Der Fürst war keineswegs ein einfacher Herr, und ein gutmütiger schon gar nicht, das lernte Tore in den folgenden Monaten. Nur beurteilte er offenbar die Handlungen seines Dieners nach eigenen Maßstäben und seine Erziehungsmethoden waren verschieden von dem, was in Undidor üblich war. Tore verbrachte manche Tage damit, Wände und Steine des Innenhofes abzukratzen, nachdem er eines Morgens verschlafen hatte, oder der Fürst verbot ihm für einen Tag zu schlafen oder etwas zu essen. Wenn er sehr verärgert war, schickte er Tore zu Bewern, damit er zur Arbeit am Hof eingesetzt wurde und der Hofmarschall ließ sich die Gelegenheit nicht entgehen, Tore zu schikanieren, so dass er selten ohne Blutergüsse und Striemen von diesen Einsätzen in das Haus des Fürsten zurückkehrte. Die schlimmste Strafe war jedoch, zum Dienst in die Große Halle geordert zu werden. Sobald sein Herr, Graf Cargiji, ihn dort bemerkte, folgte eine schier endlose Kette von Demütigungen und Strafen über den langen Abend hinweg. Und auch nach solch einer schlaflosen Nacht, musste er natürlich pünktlich und gewissenhaft seine Morgenarbeiten versehen, um den Fürsten nicht erneut zu verärgern.

Roman von Gorderley verlangte von Tore, was in seiner Heimat selbstverständlich war, vollkommene Dienstbereitschaft. Dass ein vierzehnjähriger Brandai dem nicht immer nachkommen konnte, war ihm genauso klar, wie die Notwendigkeit, ihn durch Strenge und Strafe soweit zu erziehen, dass er schließlich den Anforderungen entsprach.

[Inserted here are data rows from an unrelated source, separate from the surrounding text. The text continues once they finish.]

-- ==== Sys2Proof/Machine/Flags.lean ====
section
/-! DEFINITION. The status flags and the scalar result (10_state.md R27, R28, R31). -/

namespace Sys2Proof.Machine

open Sys2Proof

/-- Z and N from the value written to B[RD]: Z <- (v = 0), N <- (v < 0) (10_state.md R27). -/
def State.flagsOf (s : State) (v : Int) : State :=
  { s with z := decide (v = 0), n := decide (v < 0) }

/-- CMP's flags: Z <- (a = b), N <- (a < b) (10_state.md R27; 40_bigint_arith.md R119). -/
def State.flagsCompare (s : State) (a b : Int) : State :=
  { s with z := decide (a = b), n := decide (a < b) }

/-- B_FLAG <- v (10_state.md R28). -/
def State.setBFlag (s : State) (v : Bool) : State := { s with bFlag := v }

/-- RES <- v, a 32-bit scalar (10_state.md R31). -/
def State.setRes (s : State) (v : Nat) : State := { s with res := BitVec.ofNat 32 v }

/-- The scalar 1 or 0 of a boolean result (10_state.md R31). -/
def boolScalar (v : Bool) : Nat := if v then 1 else 0

end Sys2Proof.Machine
end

Tore arbeitete hart, stets mit der Furcht im Nacken, seinen Herrn nicht zufriedenzustellen. Obwohl der Fürst unerreichbar rätselhaft war, brachte er doch eine bisher nie gekannte Sicherheit in sein Leben: Wenn Tore seinen Anweisungen nach kam, wurde er nicht weiter beachtet. Tat er es nicht, erhielt er eine angemessene Strafe und die Sache war ebenfalls aus der Welt. Doch stets ließ die Behandlung des Fürsten Tore seine Würde, etwas, von dem er bisher nicht einmal geahnt hatte, es zu besitzen. Es gab keine Willkür seinen Befehlen und so begann Tore sich zum ersten Mal in seinem Leben an einem Ort heimisch zu fühlen. Mit der Zeit wurde seine Angst vor dem Fürsten von einer anderen ersetzt: Von ihm wieder zum Hofmarschall oder gar zum Grafen zurückgeschickt zu werden.